[Collected data entries]
-----

theorem witness_GuardAndKeyStaySound :
    let s := { guarded with pending := [.outputFrameStart []] }
    GuardFollowsCauses s ∧ SlateOnlyWhenSlate s ∧ KeySound s ∧ ∃ t, step s = .next t :=
  ⟨by decide, by decide, by decide, ⟨_, rfl⟩⟩

end Sys2Proof.Tests
end

section
/-! PROOFS. Intake and the command engine: the drop of a packet that meets a full queue or a set latch (spec 02 R19,
R20), and the address straps, which no command moves (spec 02 R15). -/

namespace Sys2Proof.Machine

open Sys2Proof

/-! ## Arrival and drop of a packet -/

/-- A matching packet is offered to the queue, damaged or not (spec 02 R16). -/
theorem arrive_of_route (p : Found) (r : Route) (a : Byte) (rest : List Byte) (s : State) (hk : p.kind = .control)
    (hb : p.bytes = a :: rest) (hr : routeOf s a.toNat = some r) : arrive p s = offer (entryOfPacket r p) s := by
  simp [arrive, hk, hb, hr]

/-- An enabled cause that is not in the set joins at its onset, with one recomputation (spec 11 R170). -/
theorem causeOnset_of_joins (k : Cause) (s : State) (he : (causeConfig s.guard k).enabled = true)
    (hn : s.guard.active.has k = false) : causeOnset k s = recompute (markCause k true s) := by
  simp [causeOnset, he, hn]

/-- The onset of a cause that is disabled or in the set already changes nothing (spec 11 R170). -/
theorem causeOnset_of_stays (k : Cause) (s : State)
    (h : (causeConfig s.guard k).enabled = false ∨ s.guard.active.has k = true) : causeOnset k s = s := by
  rcases h with h | h <;> simp [causeOnset, h]

/-- What every drop does: it is counted, wrapping, and the overrun latch is set (spec 02 R19). -/
def countDrop (s : State) : State :=
  { s with intake := { s.intake with dropped := s.intake.dropped + 1, latch := true } }

/-- INTAKE_OVERRUN joins at a drop: the drop sets the latch, the cause is enabled, and it is not in the set yet (spec 02
R20, spec 11 R170). -/
abbrev OverrunJoins (s : State) : Prop :=
  s.intake.latch = false ∧ s.guard.intakeOverrun.enabled = true ∧ s.guard.active.intakeOverrun = false

theorem dropPacket_of_joins (s : State) (h : OverrunJoins s) :
    dropPacket s = recompute (markCause .intakeOverrun true (countDrop s)) := by
  obtain ⟨hl, he, hn⟩ := h
  simp only [dropPacket, hl]
  exact causeOnset_of_joins .intakeOverrun (countDrop s) he hn

theorem dropPacket_of_stays (s : State) (h : ¬OverrunJoins s) : dropPacket s = countDrop s := by
  cases hl : s.intake.latch with
  | true => simp [dropPacket, countDrop, hl]
  | false =>
    simp only [dropPacket, hl]
    refine causeOnset_of_stays .intakeOverrun (countDrop s) ?_
    show s.guard.intakeOverrun.enabled = false ∨ s.guard.active.intakeOverrun = true
    cases he : s.guard.intakeOverrun.enabled <;> cases hn : s.guard.active.intakeOverrun <;> simp_all

/-- The set after a drop: INTAKE_OVERRUN is in it where it was, or where the drop sets the latch and it is enabled
(spec 02 R20). -/
def activeAfterDrop (s : State) : CauseSet :=
  { s.guard.active with intakeOverrun :=
      s.guard.active.intakeOverrun || (!s.intake.latch && s.guard.intakeOverrun.enabled) }

/-- INTAKE_OVERRUN joins exactly where the set after the drop is another. -/
theorem activeAfterDrop_eq_iff (s : State) : activeAfterDrop s = s.guard.active ↔ ¬OverrunJoins s := by
  rcases hc : s.guard.active with ⟨a, b, c, d⟩
  cases c <;> simp [activeAfterDrop, OverrunJoins, hc]

theorem activeAfterDrop_of_joins (s : State) (h : OverrunJoins s) :
    activeAfterDrop s = s.guard.active.put .intakeOverrun true := by
  obtain ⟨hl, he, _⟩ := h
  simp [activeAfterDrop, CauseSet.put, hl, he]

/-- What a dropped packet leaves (spec 02 R19, R20, spec 11 R174, R175). -/
theorem dropPacket_effect (s : State) :
    (dropPacket s).intake = (countDrop s).intake ∧ (dropPacket s).engine = s.engine ∧
    (dropPacket s).guard.active = activeAfterDrop s ∧
    ((dropPacket s).guard.active = s.guard.active →
      (dropPacket s).guard = s.guard ∧ (dropPacket s).keyer = s.keyer ∧ (dropPacket s).glyphs = s.glyphs) ∧
    ((dropPacket s).guard.active ≠ s.guard.active → GuardActs s (dropPacket s)) ∧
    dropPacket s = { s with
      intake := (dropPacket s).intake
      guard := (dropPacket s).guard
      keyer := (dropPacket s).keyer
      glyphs := (dropPacket s).glyphs } := by
  by_cases h : OverrunJoins s
  · have hact : GuardActs s (dropPacket s) := by
      rw [dropPacket_of_joins s h]
      exact recompute_acts (countDrop s) (s.guard.active.put .intakeOverrun true)
    obtain ⟨r, f, n, k, hf, _⟩ := recompute_frame (markCause .intakeOverrun true (countDrop s))
    rw [← dropPacket_of_joins s h] at hf
    have hset : (dropPacket s).guard.active = activeAfterDrop s := by
      rw [hf, activeAfterDrop_of_joins s h]; rfl
    refine ⟨by rw [hf]; rfl, by rw [hf]; rfl, hset, fun he => ?_, fun _ => hact, by rw [hf]; rfl⟩
    exact absurd h ((activeAfterDrop_eq_iff s).1 (hset ▸ he))
  · have hset := (activeAfterDrop_eq_iff s).2 h
    rw [dropPacket_of_stays s h]
    exact ⟨rfl, rfl, hset.symm, fun _ => ⟨rfl, rfl, rfl⟩, fun hne => absurd rfl hne, rfl⟩
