-- ==== Sys2Proof/Machine/Streams.lean ====
section
/-! DEFINITION. The host's conventions and sequences (20_memory.md R41, R42; 30_encoding.md R65): byte streams as symbols,
streams as command lists, and the port samples with which a host runs one command. -/

namespace Sys2Proof.Machine

/-- A byte's symbols, the high nibble first: b[7:4], then b[3:0] (R41). -/
def nibblesOf (b : Byte) : List Msg := [b.extractLsb' 4 4, b.extractLsb' 0 4]

/-- A byte stream's symbols in order (R41). -/
def symbolsOf (bs : List Byte) : List Msg := bs.flatMap nibblesOf

/-- encodeStream(s1..sm): ENC s1 … ENC sm (R65, R89). -/
def encodeStream (ss : List Msg) : List Word := ss.map (fun s => encode (.enc (s.setWidth 7)))

/-- decodeStream(c1..cm): DEC c1 … DEC cm (R65, R99). -/
def decodeStream (cs : List Sym) : List Word := cs.map (fun c => encode (.dec c))

/-- The residual bit errors of one symbol: the Hamming distance at width 4 of the original and the decoded message (R42). -/
def residualErrors (original decoded : Msg) : Nat := hamming (original.setWidth 7) (decoded.setWidth 7) .w4

/-- The tally of the residual bit errors of a stream, each original message beside its decoded one: the sum of the
symbols' residual errors, 0 for the empty stream (R42; 95_test_vectors.md sections 1.7 and 3.1). -/
def residualTally : List (Msg × Msg) → Nat
  | []           => 0
  | (m, d) :: ps => residualErrors m d + residualTally ps

/-- The commands with which the host computes the tally: HDIST.4 m, d for each message and its decoded one (R42). -/
def tallyStream (ps : List (Msg × Msg)) : List Word :=
  ps.map (fun p => encode (.hdist .w4 (p.1.setWidth 7) (p.2.setWidth 7)))

/-- A port sample that drives nothing. -/
def quietSample : PortSample := ⟨false, false, 0#32, false, false⟩

/-- A port sample that offers a command (R132). -/
def offerSample (w : Word) : PortSample := ⟨false, true, w, false, false⟩

/-- A port sample that takes a response (R132). -/
def takeSample : PortSample := ⟨false, false, 0#32, true, false⟩

/-- A port sample that holds reset (R132). -/
def resetSample : PortSample := ⟨true, false, 0#32, false, false⟩

/-- The samples of one command run to its end: the offer, the LATENCY edges, and the edge that takes the response (R131). -/
def commandSamples (w : Word) : List PortSample :=
  offerSample w :: List.replicate (Config.latency (opField w)) quietSample ++ [takeSample]

/-- The samples of a run of commands, one after another (R131). -/
def runSamples (ws : List Word) : List PortSample := ws.flatMap commandSamples

end Sys2Proof.Machine
end

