-- ==== Sys2Proof/Laws/Decode.lean ====
section
/-! SUPPORT. Bit fields of command words, what each row of the opcode map selects, and the fields of an encoded
instruction. -/

namespace Sys2Proof

open Sys2Proof.Machine

/-- A field has a value exactly when each of its bits has. -/
theorem extract_eq_iff {n : Nat} (w : Word) (lo : Nat) (v : BitVec n) :
    w.extractLsb' lo n = v ↔ ∀ j < n, w.getLsbD (lo + j) = v.getLsbD j := by
  constructor
  · rintro rfl j hj; simp [hj]
  · intro h; apply BitVec.eq_of_getLsbD_eq; intro i hi; simp [hi, h i hi]

/-- A masked word has a value exactly when each of its bits has. -/
theorem and_eq_iff (w m v : Word) : w &&& m = v ↔ ∀ j < 32, (w.getLsbD j && m.getLsbD j) = v.getLsbD j := by
  constructor
  · rintro rfl j hj; simp
  · intro h; apply BitVec.eq_of_getLsbD_eq; intro i hi; simp [h i hi]

/-- The row of an operation in the opcode map. -/
def rowOf : Op → OpRow
  | .enc   => ⟨.enc,   0x00000001#32, 0xFFFFF80F#32⟩
  | .dec   => ⟨.dec,   0x00000002#32, 0xFFFFF80F#32⟩
  | .mdist => ⟨.mdist, 0x00000003#32, 0xFFFFFFFF#32⟩
  | .grow  => ⟨.grow,  0x00000004#32, 0xFFE3FFFF#32⟩
  | .synd  => ⟨.synd,  0x00000005#32, 0xFFFFF80F#32⟩
  | .bxor  => ⟨.bxor,  0x00000006#32, 0xFFBC000F#32⟩
  | .popc  => ⟨.popc,  0x00000007#32, 0xFFBFF80F#32⟩
  | .getb  => ⟨.getb,  0x00000008#32, 0xFFA3F80F#32⟩
  | .setb  => ⟨.setb,  0x00000009#32, 0xFF83F80F#32⟩
  | .flipb => ⟨.flipb, 0x0000000A#32, 0xFFA3F80F#32⟩
  | .hdist => ⟨.hdist, 0x0000000B#32, 0xFFBC000F#32⟩

/-- The opcode map has exactly one row per operation. -/
theorem mem_opTable_iff (r : OpRow) : r ∈ opTable ↔ r = rowOf r.op := by
  constructor
  · intro h
    simp only [opTable, List.mem_cons, List.not_mem_nil, or_false] at h
    rcases h with rfl | rfl | rfl | rfl | rfl | rfl | rfl | rfl | rfl | rfl | rfl <;> rfl
  · intro h
    rw [h]
    cases r.op <;> simp [rowOf, opTable]

/-- A row selects the words with its OP code, RSVD = 0 and every must-be-zero field zero (R59, R60). -/
theorem rowOf_selects_iff (op : Op) (w : Word) :
    (rowOf op).selects w = true ↔ opField w = opCode op ∧ rsvdField w = 0#9 ∧ OperandFieldsOnly op w := by
  cases op <;>
  · simp only [rowOf, OpRow.selects, beq_iff_eq, and_eq_iff, OperandFieldsOnly, opCode, opField, rsvdField, aField,
      bField, idxField, vField, wField, extract_eq_iff]
    simp only [Nat.forall_lt_succ_right, Nat.not_lt_zero, false_implies, implies_true, true_and]
    simp only [BitVec.getLsbD_ofNat, Nat.reduceAdd, Nat.reduceLT]
    simp [Nat.testBit, and_assoc]
    try grind

/-- Every instruction is well formed: each operand has the width of its field. -/
theorem wellFormed_of_instr (i : Instr) : i.wellFormed = true := by
  have ha : ∀ a : Sym, fitsSymField a.toNat = true := fun a => by simp only [fitsSymField, decide_eq_true_eq]; omega
  have hi : ∀ j : BitVec 3, fitsIdxField j.toNat = true := fun j => by simp only [fitsIdxField, decide_eq_true_eq]; omega
  have hv : ∀ v : Bool, fitsBitField v.toNat = true := fun v => by cases v <;> rfl
  cases i <;> simp [Instr.wellFormed, ha, hi, hv]

section Fields

variable (w v : BitVec 1) (idx : BitVec 3) (b a : Sym) (op : BitVec 4)

/-- Each bit of an assembled word is a bit of one of its fields (R54). -/
theorem getLsbD_assembleFields (i : Nat) :
    (assembleFields w v idx b a op).getLsbD i =
      if i < 4 then op.getLsbD i
      else if i < 11 then a.getLsbD (i - 4)
      else if i < 18 then b.getLsbD (i - 11)
      else if i < 21 then idx.getLsbD (i - 18)
      else if i < 22 then v.getLsbD (i - 21)
      else w.getLsbD (i - 22) := by
  unfold assembleFields
  rw [BitVec.getLsbD_setWidth]
  by_cases h32 : i < 32
  · simp only [h32, decide_true, Bool.true_and]
    grind
  · simp only [h32, decide_false, Bool.false_and]
    have : 1 ≤ i - 22 := by omega
    grind

@[simp] theorem opField_assembleFields : opField (assembleFields w v idx b a op) = op := by
  apply BitVec.eq_of_getLsbD_eq; intro i hi
  simp only [opField, BitVec.getLsbD_extractLsb', getLsbD_assembleFields]
  grind

@[simp] theorem aField_assembleFields : aField (assembleFields w v idx b a op) = a := by
  apply BitVec.eq_of_getLsbD_eq; intro i hi
  simp only [aField, BitVec.getLsbD_extractLsb', getLsbD_assembleFields]
  grind

@[simp] theorem bField_assembleFields : bField (assembleFields w v idx b a op) = b := by
  apply BitVec.eq_of_getLsbD_eq; intro i hi
  simp only [bField, BitVec.getLsbD_extractLsb', getLsbD_assembleFields]
  grind

@[simp] theorem idxField_assembleFields : idxField (assembleFields w v idx b a op) = idx := by
  apply BitVec.eq_of_getLsbD_eq; intro i hi
  simp only [idxField, BitVec.getLsbD_extractLsb', getLsbD_assembleFields]
  grind

@[simp] theorem vField_assembleFields : vField (assembleFields w v idx b a op) = v := by
  apply BitVec.eq_of_getLsbD_eq; intro i hi
  simp only [vField, BitVec.getLsbD_extractLsb', getLsbD_assembleFields]
  grind

@[simp] theorem wField_assembleFields : wField (assembleFields w v idx b a op) = w := by
  apply BitVec.eq_of_getLsbD_eq; intro i hi
  simp only [wField, BitVec.getLsbD_extractLsb', getLsbD_assembleFields]
  grind

@[simp] theorem rsvdField_assembleFields : rsvdField (assembleFields w v idx b a op) = 0#9 := by
  apply BitVec.eq_of_getLsbD_eq; intro i hi
  simp only [rsvdField, BitVec.getLsbD_extractLsb', getLsbD_assembleFields]
  have : 1 ≤ 23 + i - 22 := by omega
  grind

end Fields

/-- A word with RSVD = 0 is its fields put together again (R54). -/
theorem assembleFields_fields {x : Word} (h : rsvdField x = 0#9) :
    assembleFields (wField x) (vField x) (idxField x) (bField x) (aField x) (opField x) = x := by
  apply BitVec.eq_of_getLsbD_eq; intro i hi
  unfold rsvdField at h
  rw [extract_eq_iff] at h
  have h' := h (i - 23)
  simp only [getLsbD_assembleFields, opField, aField, bField, idxField, vField, wField, BitVec.getLsbD_extractLsb']
  grind

/-- The bit of a width selects that width (R58). -/
@[simp] theorem widthOfBit_bitOfWidth (w : SymWidth) : widthOfBit (bitOfWidth w) = w := by
  cases w <;> rfl

/-- The width a bit selects has that bit (R58). -/
@[simp] theorem bitOfWidth_widthOfBit (w : BitVec 1) : bitOfWidth (widthOfBit w) = w := by
  revert w; decide

/-- A bit value is read back from its field. -/
@[simp] theorem ofBool_beq_one (v : Bool) : (BitVec.ofBool v == 1#1) = v := by
  cases v <;> rfl

end Sys2Proof
end

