/-! ### Commands (95_test_vectors.md sections 2.1 to 2.8): status and data -/

theorem test_enc_a : responseTo 0x000000A1 = some (0, 0x2D) := by decide
theorem test_enc_width : responseTo 0x00000101 = some (2, 0x00) := by decide
theorem test_dec_corrects_bit3 : responseTo 0x00000252 = some (0, 0x0A) := by decide
theorem test_dec_double_error : responseTo 0x00000302 = some (0, 0x0E) := by decide
theorem test_mdist : responseTo 0x00000003 = some (0, 0x03) := by decide +kernel
theorem test_grow_row3 : responseTo 0x000C0004 = some (0, 0x4B) := by decide
theorem test_grow_4 : responseTo 0x00100004 = some (3, 0x00) := by decide
theorem test_synd_bit3 : responseTo 0x00000255 = some (0, 0x04) := by decide
theorem test_synd_bit6 : responseTo 0x000006D5 = some (0, 0x07) := by decide
theorem test_bxor_7 : responseTo 0x004029A6 = some (0, 0x1F) := by decide
theorem test_bxor_4_width_b : responseTo 0x0000A8A6 = some (2, 0x00) := by decide
theorem test_popc_7 : responseTo 0x004007F7 = some (0, 0x07) := by decide
theorem test_popc_4_width : responseTo 0x00000107 = some (2, 0x00) := by decide
theorem test_getb_4_top : responseTo 0x000C00A8 = some (0, 0x01) := by decide
theorem test_getb_width_before_index : responseTo 0x00180138 = some (2, 0x00) := by decide
theorem test_setb_7_set : responseTo 0x006402D9 = some (0, 0x2F) := by decide
theorem test_setb_7_clear : responseTo 0x004002D9 = some (0, 0x2C) := by decide
theorem test_flipb_7 : responseTo 0x004C02DA = some (0, 0x25) := by decide
theorem test_flipb_7_index : responseTo 0x005C000A = some (3, 0x00) := by decide
theorem test_hdist_7 : responseTo 0x004292DB = some (0, 0x07) := by decide
theorem test_hdist_4_width_b : responseTo 0x0000800B = some (2, 0x00) := by decide
theorem test_illegal_before_width : responseTo 0x008001F1 = some (1, 0x00) := by decide
theorem test_illegal_before_index : responseTo 0x00900004 = some (1, 0x00) := by decide

/-! ### The ports (95_test_vectors.md section 3.8) -/

/-- A state after reset in a given PHASE, with one port sample to come. -/
def portState (ph : Phase) (cycles : Nat) (p : PortSample) : State :=
  { State.reset with phase := ph, cycles := cycles, pend := 0x000000A1#32, accepted := [0x000000A1#32], inputs := [p] }

/-- What a step leaves of a state, read by `f`. -/
def afterStep {α : Type} (f : State → α) (s : State) : Option α :=
  match step s with
  | .next t    => some (f t)
  | .fault _   => none
  | .refused _ => none

theorem test_command_transfers :
    afterStep (fun t => (t.phase, t.pend)) { State.reset with inputs := [offerSample 0x000000A1#32] }
      = some (.exec, 0x000000A1#32) := by decide
theorem test_exec_counts : afterStep (fun t => (t.phase, t.cycles)) (portState .exec 2 quietSample) = some (.exec, 1) := by
  decide
theorem test_exec_ends :
    afterStep (fun t => (t.phase, t.rspStatus, t.rspData)) (portState .exec 1 quietSample)
      = some (.resp, 0#2, 0x2D#7) := by decide
theorem test_response_held : afterStep (fun t => t.phase) (portState .resp 0 quietSample) = some .resp := by decide
theorem test_response_taken : afterStep (fun t => t.phase) (portState .resp 0 takeSample) = some .idle := by decide
theorem test_reset_aborts :
    afterStep (fun t => (t.phase, t.responses)) (portState .exec 2 resetSample) = some (.idle, []) := by decide
theorem test_error_does_not_stick :
    afterStep (fun t => (t.phase, t.faultRecord)) { portState .resp 0 takeSample with rspStatus := 3#2 }
      = some (.idle, [3#2]) := by decide
theorem test_nibbles_of_a5 : symbolsOf [0xA5#8] = [0xA#4, 0x5#4] := by decide

/-- 95_test_vectors.md section 3.1 (P1): bit 3 of ENC 0xA and bit 6 of ENC 0x5 flipped, the tally is 0 + 0. -/
theorem test_tally_p1 : residualTally [(0xA#4, decodeSym 0x25#7), (0x5#4, decodeSym 0x12#7)] = 0 := by decide

/-- 95_test_vectors.md section 3.4 (P4): 0x30 decodes to 0xE where 0x6 was sent, the tally is 1. -/
theorem test_tally_p4 : residualTally [(0x6#4, decodeSym 0x30#7)] = 1 := by decide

-----

### TASK TO CARRY OUT
In the records above, find the line containing "exact causeOnset_of_joins .intakeOverrun" and restate word for word every line from the first through that one.

### TASK RESULT
theorem witness_GuardAndKeyStaySound :
    let s := { guarded with pending := [.outputFrameStart []] }
    GuardFollowsCauses s ∧ SlateOnlyWhenSlate s ∧ KeySound s ∧ ∃ t, step s = .next t :=
  ⟨by decide, by decide, by decide, ⟨_, rfl⟩⟩

end Sys2Proof.Tests
end

section
/-! PROOFS. Intake and the command engine: the drop of a packet that meets a full queue or a set latch (spec 02 R19,
R20), and the address straps, which no command moves (spec 02 R15). -/

namespace Sys2Proof.Machine

open Sys2Proof

/-! ## Arrival and drop of a packet -/

/-- A matching packet is offered to the queue, damaged or not (spec 02 R16). -/
theorem arrive_of_route (p : Found) (r : Route) (a : Byte) (rest : List Byte) (s : State) (hk : p.kind = .control)
    (hb : p.bytes = a :: rest) (hr : routeOf s a.toNat = some r) : arrive p s = offer (entryOfPacket r p) s := by
  simp [arrive, hk, hb, hr]

/-- An enabled cause that is not in the set joins at its onset, with one recomputation (spec 11 R170). -/
theorem causeOnset_of_joins (k : Cause) (s : State) (he : (causeConfig s.guard k).enabled = true)
    (hn : s.guard.active.has k = false) : causeOnset k s = recompute (markCause k true s) := by
  simp [causeOnset, he, hn]

/-- The onset of a cause that is disabled or in the set already changes nothing (spec 11 R170). -/
theorem causeOnset_of_stays (k : Cause) (s : State)
    (h : (causeConfig s.guard k).enabled = false ∨ s.guard.active.has k = true) : causeOnset k s = s := by
  rcases h with h | h <;> simp [causeOnset, h]

/-- What every drop does: it is counted, wrapping, and the overrun latch is set (spec 02 R19). -/
def countDrop (s : State) : State :=
  { s with intake := { s.intake with dropped := s.intake.dropped + 1, latch := true } }

/-- INTAKE_OVERRUN joins at a drop: the drop sets the latch, the cause is enabled, and it is not in the set yet (spec 02
R20, spec 11 R170). -/
abbrev OverrunJoins (s : State) : Prop :=
  s.intake.latch = false ∧ s.guard.intakeOverrun.enabled = true ∧ s.guard.active.intakeOverrun = false

theorem dropPacket_of_joins (s : State) (h : OverrunJoins s) :
    dropPacket s = recompute (markCause .intakeOverrun true (countDrop s)) := by
  obtain ⟨hl, he, hn⟩ := h
  simp only [dropPacket, hl]
  exact causeOnset_of_joins .intakeOverrun (countDrop s) he hn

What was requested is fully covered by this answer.